John et Joseph ont laissé un héritage, une sorte d'ADN que l'on retrouve dans toutes les meilleures armes de chasse fabriquées aujourd'hui. Tout armurier qui réalise une arme fine au XXIe siècle - Purdey ou Boss en Angleterre, Ay a ou Arietta en Espagne, Lebeau-Courally en Belgique, Flli. Rizzini ou Piotti en Italie, Granger en France ou encore Hartmann & Weiss en Allemagne - prêche et met en pratique « l'évangile selon les Manton » : un seul niveau de qualité est envisageable, le plus élevé.

Brummell, Manton, génies de l'élégance

George Brummell (1778-1840), surnommé le Beau Brummell, est le père du dandysme, l'initiateur du costume de l'homme moderne. «Il y a trois grands hommes à notre époque; moi-même, Napoléon et Brummell, mais de nous trois, le plus grand de tous est Brummell », déclara le poète anglais Lord Byron. Brummell - qui possédait trois fusils Manton, son voisin à Londres -, va instaurer un « standard du raffinement». Dès lors, sobriété et élégance iront de pair. Une évolution comparable à celle qu'apportèrent les frères Manton dans le domaine des armes. Finis, les outils grossiers, lents à charger, peu maniables, à la crosse mal proportionnée, aux canons lourds et à la bascule surchargée de gravures de mauvais goût. Les Manton font naître et aimer les armes bien faites, superbement équilibrées, finement ornementées. Prosper Mérimée, dans son roman Colomba (édité en1840), résume ce tournant : son héroïne choisit «le moins orné des fusils, mais [...] un excellent Manton de gros calibre».
Brummell et Manton partageront aussi une fin tragique.
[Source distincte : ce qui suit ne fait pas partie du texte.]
-- ==== Sys2Proof/Machine/Memory.lean ====
section
/-! DEFINITION. Scalar memory access (R150, R156, R158, R166 to R175, R185, R192, R196, R197, R206, R399, R434): loads,
stores, prefetches, cache-line operations, and retention ranges. -/

namespace Sys2Proof.Machine

/-! Parts and their translation (R169, R186). -/

def MPart.pte (p : MPart) : Nat := p.e.pte.toNat

def MPart.attr (p : MPart) (evp : Nat) : LineAttr := lineAttr p.pte evp
def MPart.view (p : MPart) : Nat := pteView p.pte

/-- The kind of memory of a part (R150). -/
def MPart.kind (p : MPart) : Kind := if p.view = 0 then kindOf p.pa else .view

/-- An access cut at the line boundary it crosses, lower part first (R168). -/
def splitLine (ea n : Nat) : List (Nat × Nat) :=
  if ea % 64 + n ≤ 64 then [(ea, n)]
  else
    let k := 64 - ea % 64
    [(ea, k), ((ea + k) % 2 ^ 64, n - k)]

/-- What meets a page that is moving (R192). -/
def movingRes (s : State) (va : Nat) : Res :=
  if !s.me.irrev && s.me.trans.any fun u => u.vpage == va % 2 ^ 57 / u.size then .conflict s else .stall s .moving

/-- A read that ends in an abort completion (R162): firmware's interrupt, and the machine check. -/
def memAbort (s : State) (i : Instr) (va pa lane : Nat) (info : Word) : Res :=
  .error (s.fwTell (paDie pa) 2 (.memoryAbort (lineOf pa)))
    (memAbortRecord s s.cur (majorOf i) (funcOfInstr i) lane va info)

/-- What translations have done stands even where the instruction then traps: A and D bits, fills and picks (R184,
R187). A crossing access whose upper part fails so leaves A and D of its lower page set (assumption log 163). -/
def Res.keeping (s : State) : Res → Res
  | .trap t => .trapIn s t
  | r => r

/-- Translate parts in order, the first failure standing; then go on with them. -/
def withTrans (i : Instr) (acc : Access) : List (Nat × Nat) → State → (State → List MPart → Res) → Res
  | [], s, k => k s []
  | (va, n) :: rest, s, k =>
    match translate s (slotCtx s s.cur false) acc va n with
    | (s1, .fault code cause) => (Res.xlate s1 i code cause va).keeping s1
    | (s1, .moving) => movingRes s1 va
    | (s1, .abort a) => memAbort s1 i va a 63 0
    | (s1, .ok e pa) =>
      (withTrans i acc rest s1 fun s2 ps => k s2 ({ va := va, pa := pa, n := n, e := e } :: ps)).keeping s1

/-- Whether two pages agree in what a crossing access may not mix (R169). -/
def samePage (p q : MPart) : Bool :=
  p.kind == q.kind && pteCattr p.pte == pteCattr q.pte && pteCmp p.pte == pteCmp q.pte && p.view == q.view

/-- The checks after translation: pages that differ, then the frames of running strands (R36, R169). -/
def withParts (s : State) (i : Instr) (acc : Access) (ea : Nat) (cuts : List (Nat × Nat))
    (k : State → List MPart → Res) : Res :=
  withTrans i acc cuts s fun s1 ps =>
    match ps with
    | [] => k s1 ps
    | p :: rest =>
      if !rest.all (samePage p) then Res.align s1 i (BitVec.ofNat 64 ea)
      else
        match ps.find? fun q => q.view == 0 && inLiveFrame s1 q.pa q.n with
        | some q => Res.access s1 i 34 (BitVec.ofNat 64 q.va)
        | none => k s1 ps

/-! Reading (R166, R196, R197, R206, R209). -/

/-- The byte at a physical address as the slot's own buffer has it, youngest store first (R196). -/
def forwarded (b : List BufEntry) (pa : Nat) : Option Byte :=
  b.reverse.findSome? fun e => match e with
    | .store q _ n v _ => if q ≤ pa ∧ pa < q + n then some (BitVec.ofNat 8 (v / 2 ^ (8 * (pa - q)))) else none
    | _ => none

/-- The bytes of a part: a view's conversion, else own stores over committed memory. -/
def partBytes (s : State) (p : MPart) : List Byte :=
  if p.view ≠ 0 then viewBytesAt s p.view (ptePa p.pte) (p.va % p.e.size) p.n
  else (natsFrom p.pa p.n).map fun a => (forwarded s.me.buf a).getD (s.byte a)

/-- The source lines of a part of a view. -/
def viewLines (s : State) (p : MPart) : List Nat := viewLinesAt s p.view (ptePa p.pte) (p.va % p.e.size) p.n

/-- The wafer-store tiles that a part of a view covers. -/
def viewTiles (s : State) (p : MPart) : List WaferTag := viewTilesAt s p.view (ptePa p.pte) (p.va % p.e.size) p.n

/-- The tiles of a part are in the wafer store of a cluster. -/
def touchTiles (s : State) (cl : Nat) (p : MPart) : State := (viewTiles s p).foldl (fun u w => touchWafer u cl w) s

/-- The lines that a part adds to the read set (R197). -/
def readLines (s : State) (p : MPart) : List Nat :=
  match p.kind with
  | .view => viewLines s p
  | .device | .host | .coreStore => [lineOf p.pa]
  | _ => []

/-- Add what is new to a list of lines. -/
def addLines (l new : List Nat) : List Nat := new.foldl (fun a x => if a.contains x then a else a ++ [x]) l

/-- Whether a read of a part ends in an abort completion: some byte of it comes from a line that does (R162). -/
def partAborts (s : State) (p : MPart) : Bool :=
  if p.view ≠ 0 then viewAborts s p.view (ptePa p.pte) (p.va % p.e.size) p.n
  else lineAborts s p.pa && (natsFrom p.pa p.n).any fun a => (forwarded s.me.buf a).isNone

/-- Whether a part of a load meets the write footprint of an incomplete job of its domain (R206). -/
def partMeetsJob (s : State) (p : MPart) : Bool :=
  let d := s.me.domain
  jobWritesLine s d (lineOf p.va) ||
    (p.view != 0 && s.jobs.any fun j => j.iss.domain == d && !j.wr.isEmpty &&
      (footLines s j.iss.xroot j.wr).any fun l => (viewLines s p).contains l)

/-- Whether a `vst` of the slot has still to fill its entries (R306). -/
def vstPending (sl : Slot) : Bool := sl.vq.any fun o => match o.instr with | .vst .. => true | _ => false

/-- Whether a part meets one that an outstanding store or atomic will access: they share a byte, a view reads its line,
or both are device registers. -/
def MPart.meets (s : State) (p q : MPart) : Bool :=
  (p.kind == .io && q.kind == .io) ||
    (if p.view = 0 then decide (p.pa < q.pa + q.n ∧ q.pa < p.pa + p.n) else (viewLines s p).contains (lineOf q.pa))

/-- Whether an access must wait for a store or an atomic before it whose operand has still to be popped (R32, R196). -/
def heldMeets (s : State) (ps : List MPart) : Bool :=
  s.me.outst.any fun o => o.parts.any fun q => ps.any fun p => MPart.meets s p q

/-- Why a load waits at issue: for a `vst` to fill its entries, an atomic or a store before it, a check before a direct
one (R62), a job, or a publication under way (R195, R196, R206, R306). -/
def loadWait (s : State) (ps : List MPart) : Option StallWhy :=
  if vstPending s.me then some .vectorBusy
  else if atomsBusy s.me then some .publishing
  else if heldMeets s ps then some .popEmpty
  else if s.me.irrev && mulPending s.me then some .outbOrder
  else if ps.any (partMeetsJob s) then some .job
  else if !s.me.irrev && ps.any fun p => (readLines s p).any (publishing s) then some .publishing
  else none

/-- Single-bit errors of what a part reads are corrected: its line, or a view's descriptor and source lines (R161). -/
def softPart (s : State) (p : MPart) : State :=
  if s.soft.isEmpty then s
  else if p.view = 0 then softFix s p.pa p.n
  else (viewLines s p).foldl (fun u l => softFix u (64 * l) 64) (softFix s (ptePa p.pte) 64)

/-- The read set and the caches after a load of a part. -/
def noteRead (s : State) (evp : Nat) (p : MPart) : State :=
  let k := queueCore s s.cur p.va
  let s1 := if p.kind = .view then touchTiles s (clusterOf k) p else touchData s k p.pa (p.attr evp) .read
  let s2 := traceAccess s1 s1.cur p.va
  if s2.me.irrev then s2
  else
    let ls := readLines s2 p
    s2.setMe { s2.me with readset := addLines s2.me.readset ls,
                          readva := if ls.isEmpty then s2.me.readva else addLines s2.me.readva [lineOf p.va] }

/-- A load of parts that have passed their checks: what it waits for, an abort completion, or its bytes. -/
def withLoad (s : State) (i : Instr) (evp : Nat) (ps : List MPart) (k : State → List Byte → Res) : Res :=
  match loadWait s ps with
  | some w => .stall s w
  | none =>
    match ps.find? (partAborts s) with
    | some p => memAbort s i p.va p.pa 63 0
    | none =>
      let bs := ps.flatMap (partBytes s)
      k (ps.foldl (fun u p => noteRead (softPart u p) evp p) s) bs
Comme Manton, Brummell sera emprisonné suite à des dettes et mourra misérable, dans un asile d'aliénés, à Caen, en mars 1840, à l'âge de 61 ans.

La bourse ou la vie

Tom Quinn et Ricky Leaver rapportent dans leur roman Eccentric London- qui a pour héros Joseph Manton - une anecdote emblématique sur le caractère du prince des armuriers...
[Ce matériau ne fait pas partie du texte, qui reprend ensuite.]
/-- REGQ. -/
def execRegq (part q : Nat) (hdr : Word) (s : State) : Host.Outcome State Fault Refusal :=
  next (if hostUp s ∧ part < 256 ∧ q < 16 then
      let w := hmWord 3 part q
      match regqCheck s part q hdr with
      | .error n => hmRefuse s w hdr s.mailbox.hmarg1 n
      | .ok h =>
        let x := s.getPart part
        hmDone (s.setPart part { x with queues := x.queues ++ [(q, h)] }) w hdr s.mailbox.hmarg1
    else s)

/-- Whether a command is refused with reason 1 (R414). -/
def refusedCommand (s : State) (cmd part q : Nat) : Bool :=
  match cmd with
  | 1 | 2 => (queueOf s part q).isNone
  | 3 => !(s.getPart part).valid
  | 4 | 5 => false
  | _ => true

/-- HMCMD_REFUSED. -/
def execHmcmdRefused (cmd part q : BitVec 8) (s : State) : Host.Outcome State Fault Refusal :=
  next (
    let n := q.toNat % 16
    if hostUp s && refusedCommand s cmd.toNat part.toNat n then
      hmRefuse s (hmWord cmd.toNat part.toNat n) s.mailbox.hmarg0 s.mailbox.hmarg1 1
    else s)

/-! TIMESYNC (R418). -/

/-- The units of State's time base in a nanosecond. -/
def nsUnits : Int := 33000000000

/-- The time base after a TIMESYNC: a first offset above 10 ms is one forward step, every other is slewed. -/
def TimeBase.sync (t : TimeBase) (off rate : Int) : TimeBase :=
  let r := if rate > 500000 then 500000 else if rate < -500000 then -500000 else rate
  if !t.synced && decide (off > 10000000) then
    { units := t.units + (off * nsUnits).toNat, slew := 0, rate := r, synced := true }
  else { units := t.units, slew := off * nsUnits, rate := r, synced := true }

/-- TIMESYNC. -/
def execTimesync (off rate : Word) (s : State) : Host.Outcome State Fault Refusal :=
  next (if hostUp s then hmDone { s with time := s.time.sync off.toInt rate.toInt } (hmSame s 5) off rate else s)

/-! The glaze (R363, R364). -/

/-- GLAZE: firmware learns G and the epoch; one that comes while another runs changes nothing. -/
def execGlaze (g epoch : Word) (s : State) : Host.Outcome State Fault Refusal :=
  next (if hostUp s then
      if s.glaze = .idle then
        hmDone ({ s with glaze := .holding, glazeG := g, glazeEpoch := natBits epoch.toNat 31 0 }.fwTell 0 0 (.glaze g epoch))
          (hmSame s 4) g epoch
      else hmDone s (hmSame s 4) g epoch
    else s)

/-- Whether an activation, or what is about to start one, stands below G. -/
def slotBelow (g : Nat) (sl : Slot) : Bool := sl.act != .none && sl.helperOf.isNone && decide (sl.key.ts.toNat < g)

def strandBelow (g : Nat) (x : Strand) : Bool :=
  x.st == .ready && match x.trig with
    | some t => decide (t.key.ts.toNat < g)
    | none => false

def packetBelow (g : Nat) (p : Packet) : Bool := decide (p.d1.toNat < g)

def itemBelow (g : Nat) : NetItem → Bool
  | .msg p => packetBelow g p
  | .delivery d => decide (d.key.ts.toNat < g)
  | _ => false

def coreBelow (g : Nat) (x : CoreSt) : Bool :=
  (x.retbuf.any fun m => packetBelow g m.pkt) ||
    x.pendq.any fun (p : Nat × Packet) => packetBelow g p.2 && (binding? x p.1).isSome && !x.masked.getLsbD p.1

/-- Whether one of a list of pieces of messages belongs to a message below G; `ts` is the TS of the message of each VN
field whose first piece has been seen. -/
def piecesBelow (g : Nat) : List (Nat × Nat × List Byte) → List (Nat × Nat) → Bool
  | [], _ => false
  | (vn, ty, d) :: r, ts =>
    let t := if ty = 1 ∨ ty = 4 then leOf ((d.drop 16).take 8) else smGet 0 ts vn
    decide (t < g) || piecesBelow g r (smSet 0 ts vn t)

/-- Whether an instance holds a message below G that its peer has not accepted (R363 step 4). -/
def linkBelow (g : Nat) (x : LinkInst) : Bool :=
  piecesBelow g ((x.replay.map fun f => (flVn f, flType f, flData f)) ++ x.queued) []

/-- Whether the module still has work below G (R363 steps 3 and 4); an open collective instance is none. That the sum
over all modules is 0 is what brings GLAZE_SAVE about (assumption log 170). -/
def workBelow (s : State) (g : Nat) : Bool :=
  (s.slots.any fun p => slotBelow g p.2) || (s.strands.any fun p => strandBelow g p.2) ||
    (s.clusters.any fun p => p.2.waitTeams.any fun w => decide ((s.getTeam w.team).key.ts.toNat < g)) ||
    (s.launches.any fun l => l.st == .waiting && decide (recTs l.record < g) && depsMet s l.part l.record) ||
    (s.jobs.any fun j => decide (j.iss.ts.toNat < g) && agentUnit j.agent != 0) || s.net.any (itemBelow g) ||
    (s.cores.any fun p => coreBelow g p.2) || s.links.any fun p => linkBelow g p.2

/-- Where an image slot stands in the model's safe-tier memory, and the fields of its header (R364). -/
def imageBase (slot : Nat) : Nat := slot * 2 ^ 40
def slotEpoch (s : State) (slot : Nat) : Nat := bytesLE s.safe (imageBase slot + 0xC) 4

/-- Whether an image slot holds a complete image of a module. -/
def slotComplete (s : State) (slot m : Nat) : Bool :=
  let b := imageBase slot
  bytesLE s.safe b 4 == 0x5A414C47 && bytesLE s.safe (b + 6) 2 == 1 && bytesLE s.safe (b + 8) 4 == m

/-- The slot of the module that its next image takes: the one that does not hold its newest complete image (R364). -/
def imageSlot (s : State) : Nat :=
  let a := 2 * s.modNo
  if slotComplete s a s.modNo && (!slotComplete s (a + 1) s.modNo || decide (slotEpoch s (a + 1) ≤ slotEpoch s a)) then a + 1
  else a

/-- Whether every module has a complete image of an epoch: this one, and those that have a route (R363 step 7, R364). -/
def epochComplete (s : State) (epoch : Nat) : Bool :=
  (s.modNo :: s.routed).all fun m => [2 * m, 2 * m + 1].any fun k => slotComplete s k m && slotEpoch s k == epoch

/-- The image of the state as it stands. -/
def imageOf (s : State) : Image :=
  { mem := s.mem, dev := s.dev, slots := s.slots, cores := s.cores, clusters := s.clusters, dies := s.dies, parts := s.parts,
    strands := s.strands, domains := s.domains, teams := s.teams, launches := s.launches, completed := s.completed,
    jobs := s.jobs, jobNext := s.jobNext, domNext := s.domNext, seqNext := s.seqNext, net := s.net }

/-- The image header (R364). -/
def headerBytes (s : State) (state epoch : Nat) (g : Word) : List Byte :=
  leBytes 0x5A414C47 4 ++ leBytes 1 2 ++ leBytes state 2 ++ leBytes s.modNo 4 ++ leBytes epoch 4 ++ leBytes g.toNat 8 ++
    leBytes hdmBytes 8

/-- Whether an address is one of the module's HBM (R178). -/
def isHdm (a : Nat) : Bool := decide (a < 2 ^ 48) && kindOf a == .device && decide (natBits a 43 0 < dieBytes)

/-- The device memory as an image holds it, die 0 first. -/
def imageCells (m : List Host.Cell) (base : Nat) : List Host.Cell :=
  (m.filter fun c => isHdm c.1).map fun c => (base + paDie c.1 * dieBytes + natBits c.1 43 0, c.2)

/-- An image slot's bytes replaced. -/
def putImage (m : List Host.Cell) (base : Nat) (cells : List Host.Cell) : List Host.Cell :=
  (m.filter fun c => decide (c.1 < base)) ++ cells ++ m.filter fun c => decide (base + 2 ^ 40 ≤ c.1)

/-- The header of an image slot is written. -/
def putHeader (s : State) (state : Nat) : State :=
  let base := imageBase (imageSlot s)
  { s with safe := writeLE s.safe base 32 (leOf (headerBytes s state s.glazeEpoch s.glazeG)) }

/-- The image is written with STATE 0. -/
def saveImage (s : State) : State :=
  let n := imageSlot s
  let cells := imageCells s.mem (imageBase n + 64)
  putHeader { s with glaze := .writing, images := rmSet s.images n (imageOf s), safe := putImage s.safe (imageBase n) cells } 0

/-- GLAZE_SAVE. -/
def execGlazeSave (s : State) : Host.Outcome State Fault Refusal :=
  next (if s.glaze = .holding ∧ workBelow s s.glazeG.toNat = false then saveImage s else s)

/-- What older epochs left is freed once every module's image is COMPLETE (R363 step 7). -/
def freeOlder (s : State) : State :=
  if epochComplete s s.epoch then
    let old := imageSlot s
    { s with
      crumbs := s.crumbs.filter (fun c => s.epoch ≤ c.epoch), images := smDel s.images old
      safe := putImage s.safe (imageBase old) [] }
  else s

/-- The image becomes COMPLETE, and the log opens the new epoch (R363 steps 5 and 6). -/
def endGlaze (s : State) : State :=
  freeOlder { putHeader s 1 with
    glaze := .idle, epoch := s.glazeEpoch, receipts := [], crumbBroken := false, crumb75 := false }

/-- GLAZE_IMAGE_COMPLETE: this module's image, or that of another module. -/
def execGlazeImageComplete (s : State) : Host.Outcome State Fault Refusal :=
  next (if s.glaze = .writing then endGlaze s else if s.glaze = .idle then freeOlder s else s)

/-- Another module writes the pooled safe-tier memory. -/
def pooledWrite (s : State) (a : Nat) (bs : List Byte) : State := { s with safe := writeLE s.safe a bs.length (leOf bs) }

/-! Failure and the spare (R367 to R370). -/

/-- HEARTBEAT_MISS. -/
def execHeartbeatMiss (m : Nat) (s : State) : Host.Outcome State Fault Refusal := next (s.fwTell 0 0 (.moduleFailed m))

/-- MODULE_DOWN. -/
def execModuleDown (m : Nat) (s : State) : Host.Outcome State Fault Refusal :=
  next (if m = s.modNo ∨ s.down.contains m then s
    else
      let s0 := [0, 1, 2, 3].foldl (fun u d =>
        u.setDie d { u.die d with served := (u.die d).served.filter fun v => agentModule (BitVec.ofNat 32 v.2.2.1) != m }) s
      let s1 := { s0 with down := s.down ++ [m] }
      if s.crumbBroken then s1.fwTell 0 0 (.brokenLogFault m) else s1)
Par un froid après-midi d'hiver, Joseph traversait en carrosse Hounslow Heath - aujourd'hui belle réserve naturelle des environs de Londres mais alors repaire notoire de bandits en tout genre. Sa voiture fut arrêtée par un brigand. En entendant crier «stand and deliver» (la bourse ou la vie), Manton passa la tête par la fenêtre et reconnut, pointé sur lui, un pistolet de sa propre fabrication. «Pourquoi, bon sang? s'écria-t-il indigné. Je suis Joe Manton et c'est un de mes pistolets que vous avez en main. Comment osez-vous me voler?» «Oh vous êtes Joe Manton, c'est vrai? rétorqua le brigand. Eh bien vous m'avez vous-même volé de dix guinées pour ce pistolet, mais je reconnais que c'est un sacré bon pistolet Maintenant je veux être quitte avec vous, donnez-moi dix guinées et je vous laisse partir. Parce que vous êtes Joe Manton, même si je sais que vous avez au moins cinquante livres sur vous!»
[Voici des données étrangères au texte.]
-- ==== Sys2Proof/Machine/VecCore.lean ====
section
/-! DEFINITION. The vector unit (R302 to R311): lanes, masks, checked lane results, dispatch into the ring, and what the
completion of the oldest vector instruction shares between all of them. -/

namespace Sys2Proof.Machine

/-! Lanes and masks (R302, R303). -/

/-- Lane `i` of width `w` of a vector register. -/
def laneOf (v : BitVec 1024) (w i : Nat) : Nat := v.toNat / 2 ^ (w * i) % 2 ^ w

/-- Bits [lo + w - 1 : lo] of a vector register replaced by `x`. -/
def setBitsAt (v : BitVec 1024) (lo w x : Nat) : BitVec 1024 :=
  (v &&& ~~~(BitVec.ofNat 1024 ((2 ^ w - 1) * 2 ^ lo))) ||| BitVec.ofNat 1024 (x % 2 ^ w * 2 ^ lo)

/-- Lane `i` of width `w` replaced. -/
def setLane (v : BitVec 1024) (w i x : Nat) : BitVec 1024 := setBitsAt v (w * i) w x

/-- The number of 32-bit lanes that a lane of `n` takes: 1 of 32, 2 of 16. -/
def laneStep (n : Nat) : Nat := 32 / n

/-- Whether lane `i` of `n` is active under a mask: bit i, or bit 2i of 16 lanes. -/
def laneActive (k : BitVec 32) (n i : Nat) : Bool := k.getLsbD (laneStep n * i)

/-- The active lanes of `n` under mask register `km`. -/
def activeLanes (sl : Slot) (km n : Nat) : List Nat := (natsFrom 0 n).filter (laneActive (sl.k km) n)

/-- A destination with some lanes written: the others unchanged, or zero under Z. -/
def putLanes (a w : Nat) (z : Bool) (idx vals : List Nat) (sl : Slot) : Slot :=
  sl.setV a ((idx.zip vals).foldl (fun v p => setLane v w p.1 p.2) (if z then 0 else sl.v a))

/-- A destination with elements written from bit `base` on (R293, R295). -/
def putElems (a w base : Nat) (idx vals : List Nat) (sl : Slot) : Slot :=
  sl.setV a ((idx.zip vals).foldl (fun v p => setBitsAt v (base + w * p.1) w p.2) (sl.v a))

/-! Checked lane results (R310, R311). -/

/-- A result that a lane produces: the number that a record gives the lane, the value with its width, its flags and the
unit that checks it. -/
structure LaneOut where
  lane : Nat
  w : Nat
  val : Nat
  fl : Nat
  unit : UnitOf

/-- A lane's result as handed on. -/
structure LaneRes where
  lane : Nat
  val : Nat
  fl : Nat

/-- What the lanes hand on: their results, or the first failed check. -/
inductive LanesOut where
  | ok (s : State) (rs : List LaneRes)
  | bad (s : State) (lane unit type res : Nat)

/-- The results of some lanes in order; an error armed for the unit of a lane disturbs its result. -/
def runLanes (core : Nat) : List LaneOut → State → LanesOut
  | [], s => .ok s []
  | o :: rest, s =>
    match glitchAt s core o.unit.unit o.lane with
    | none =>
      match runLanes core rest s with
      | .ok s1 rs => .ok s1 ({ lane := o.lane, val := o.val, fl := o.fl } :: rs)
      | b => b
    | some g =>
      let s1 := useGlitch s g
      match disturb o.unit.check o.w o.val g with
      | .error (t, b) => .bad s1 o.lane o.unit.unit t b
      | .ok v =>
        match runLanes core rest s1 with
        | .ok s2 rs => .ok s2 ({ lane := o.lane, val := v, fl := o.fl } :: rs)
        | b => b

/-- The units of R310. -/
def intUnit (pred : Nat) : UnitOf := ⟨1, .residue pred⟩
def logicUnit : UnitOf := ⟨4, .parity⟩

/-- What a vector instruction computes: lane results with what they write, or a tree of nodes over lanes (R318), whose
node `i` of a round is checked in lane `step` times `i`. -/
inductive VecWork where
  | lanes (outs : List LaneOut) (put : List Nat → Slot → Slot)
  | tree (step w : Nat) (node : Nat → Nat → Nat × Nat) (unit : Nat → Nat → UnitOf) (t : List Nat)
      (put : Nat → Slot → Slot)

/-- The nodes of one round: t[i] with t[i + s]. -/
def treeRound (step w : Nat) (node : Nat → Nat → Nat × Nat) (unit : Nat → Nat → UnitOf) (t : List Nat) :
    List LaneOut :=
  let s := t.length / 2
  (natsFrom 0 s).map fun i =>
    let x := t.getD i 0
    let y := t.getD (i + s) 0
    let r := node x y
    { lane := step * i, w := w, val := r.1, fl := r.2, unit := unit x y }

/-- The rounds of a tree: the last value, with the flags of every node. -/
def runTree (core step w : Nat) (node : Nat → Nat → Nat × Nat) (unit : Nat → Nat → UnitOf) :
    Nat → List Nat → List LaneRes → State → LanesOut
  | 0, t, fls, s => .ok s ({ lane := 0, val := t.getD 0 0, fl := 0 } :: fls)
  | n + 1, t, fls, s =>
    match runLanes core (treeRound step w node unit t) s with
    | .ok s1 rs => runTree core step w node unit n (rs.map (·.val)) (fls ++ rs) s1
    | b => b

/-- The results of a vector instruction and what they write. -/
def runWork (core : Nat) (k : VecWork) (s : State) : LanesOut × (List Nat → Slot → Slot) :=
  match k with
  | .lanes outs put => (runLanes core outs s, put)
  | .tree step w node unit t put =>
    (runTree core step w node unit (Nat.log2 t.length) t [] s, fun vs => put (vs.getD 0 0))

/-! Dispatch (R304). -/

/-- A scalar operand as captured at dispatch. -/
def VecOp.sc (o : VecOp) (r : Reg) : Word := smGet 0 o.ops r.toNat

/-- The slot's RMODE, seeds, TENSOR and STEP as captured at dispatch, over the vector state of now. -/
def opSlot (sl : Slot) (o : VecOp) : Slot :=
  { sl with rmode := o.rmode, seedLo := o.fond.getD 0 0, seedHi := o.fond.getD 1 0, tensor := o.fond.getD 2 0,
            stepR := o.fond.getD 3 0 }

/-- A vector instruction as the ring holds it, with the scalar operands of some registers. -/
def vecOp (sl : Slot) (i : Instr) (srcs : List Nat) (elems : List (Nat × Nat × Nat)) : VecOp :=
  { instr := i, vseq := sl.vseq, pc := sl.pc, ops := srcs.map fun r => (r, sl.g r), rmode := sl.rmode,
    fond := [sl.seedLo, sl.seedHi, sl.tensor, sl.stepR], elems := elems }

/-- The instruction takes the next VSEQ and enters the ring; its scalar destinations are pending (R306). -/
def enterRing (s : State) (o : VecOp) (dests : List Nat) : State :=
  let sl := s.me
  s.setMe { sl with vq := sl.vq ++ [o], vseq := sl.vseq + 1, pend := sl.pend ++ dests.filter fun d => d != 0 }

/-- The dispatch of an instruction that accesses no memory: it waits while the ring is full, or, where it moves to a
scalar register, while 16 results are outstanding (R40). -/
def vecDispatch (i : Instr) (srcs dests : List Nat) (s : State) : Res :=
  if 32 ≤ s.me.vq.length then .stall s .vectorBusy
  else if isScalarMove i && outLimit s.me then .stall s .outLimit
  else .done (enterRing s (vecOp s.me i srcs []) dests)

/-- Issue a vector instruction without rounding: its scalar sources and destinations are checked, then it is
dispatched. -/
def vecInstr (i : Instr) (sw : Bool) (srcs dests : List Nat) (s : State) : Host.Outcome State Fault Refusal :=
  next (runInstr i sw (srcs ++ dests) (vecDispatch i srcs dests) s)

/-- Issue one with a rounding field: DYN with a reserved MODE is ILLEGAL (R282, R307). -/
def vecRound (i : Instr) (sw : Bool) (rm : BitVec 3) (srcs dests : List Nat) (s : State) :
    Host.Outcome State Fault Refusal :=
  next (runChecked i sw (fun s => dynBad s.me rm) (srcs ++ dests) (vecDispatch i srcs dests) s)

/-- Issue one with a rounding field that allows SR and a coordinate register `d` (R293). -/
def vecDraw (i : Instr) (sw : Bool) (rm : BitVec 3) (d : Reg) (srcs : List Nat) (s : State) :
    Host.Outcome State Fault Refusal :=
  next (runChecked i sw (fun s => coordBad s.me rm d) (srcs ++ []) (vecDispatch i srcs []) s)

/-- The scalar source that SC makes of field C. -/
def scSrc (v : VFlags) (c : Reg) : List Nat := if v.sc then [c.toNat] else []

/-- Lane `i` of operand C: of vC, or the scalar (R312). -/
def cLane (sl : Slot) (o : VecOp) (v : VFlags) (c : Reg) (w i : Nat) : Nat :=
  if v.sc then (o.sc c).toNat % 2 ^ w else laneOf (sl.v c.toNat) w i

/-! Completion (R303, R305, R308, R311). -/

/-- The mask register that an instruction writes. -/
def maskDest : Instr → Option Nat
  | .vcmp _ _ _ _ a _ _ => some a.toNat
  | .vmsk _ f a _ _ =>
    match f with
    | .tog | .popc | .ffs => none
    | _ => some a.toNat
  | _ => none

/-- The record of a failed lane check (R311). -/
def laneRecord (s : State) (o : VecOp) (lane unit type b : Nat) : McInfo :=
  { type := type, sev := 1, unit := unit, agent := coreAgent s s.cur.core, lane := lane, major := majorOf o.instr,
    func := funcOfInstr o.instr, res := b, pc := o.pc, info := o.vseq.setWidth 64 }

/-- All flags of some results. -/
def flagsOf (rs : List LaneRes) : Nat := rs.foldl (fun f r => f ||| r.fl) 0

/-- The lowest lane that raised a flag of a mask. -/
def lowestLane (en : Nat) (rs : List LaneRes) : Option Nat :=
  (rs.filter fun r => r.fl &&& en != 0).foldl (fun m r => match m with
    | none => some r.lane
    | some l => some (min l r.lane)) none

/-- The late fault that an instruction leaves (R308). -/
def lateOf (o : VecOp) (lane fl : Nat) : LateFault :=
  { pc := o.pc, vseq := o.vseq, lane := lane, flags := fl, major := majorOf o.instr,
    func := funcOfInstr o.instr }

/-- A mask write is traced (R405). -/
def traceMask (s : State) (i : Instr) : State :=
  match maskDest i with
  | some k => if k = 0 then s else traceEv s s.cur 3 (k + (s.me.k k).toNat * 8)
  | none => s

/-- The oldest vector instruction of the slot `cur` ends with some work: a failed check; a late fault, which writes
nothing; or its results. -/
def endWork (s : State) (o : VecOp) (k : VecWork) : State :=
  let p := runWork s.cur.core k s
  match p.1 with
  | .bad s1 lane unit type b => errorAbort s1 s.cur (laneRecord s1 o lane unit type b)
  | .ok s1 rs =>
    let sl := s1.me.raise (flagsOf rs)
    match lowestLane sl.flagEn rs with
    | some lane => s1.setMe { sl with late := some (lateOf o lane (flagsOf rs)) }
    | none => traceMask (s1.setMe (p.2 (rs.map (·.val)) sl)) o.instr

end Sys2Proof.Machine
end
Joseph ravala sa fierté et s'acquitta promptement des dix guinées. Mais il ne pardonna jamais son voleur de lui avoir usurpé une de ses armes. Pour que pareil incident ne se reproduise plus, il fabriqua un pistolet double avec de longs canons de 60 cm qu'il appela le Highwayman's Master. Désormais, il l'emportait avec lui à chaque voyage. Des années plus tard, il fut de nouveau arrêté sur une route par un brigand.
Mais cette fois-ci, avant d'entendre «stand and deliver», il tira, et blessa mortellement le bandit.
Lequel, par un incroyable hasard, s'avéra être le même que celui qui lui avait volé ses dix guinées, et lui avait donné l'idée de concevoir son arme de défense!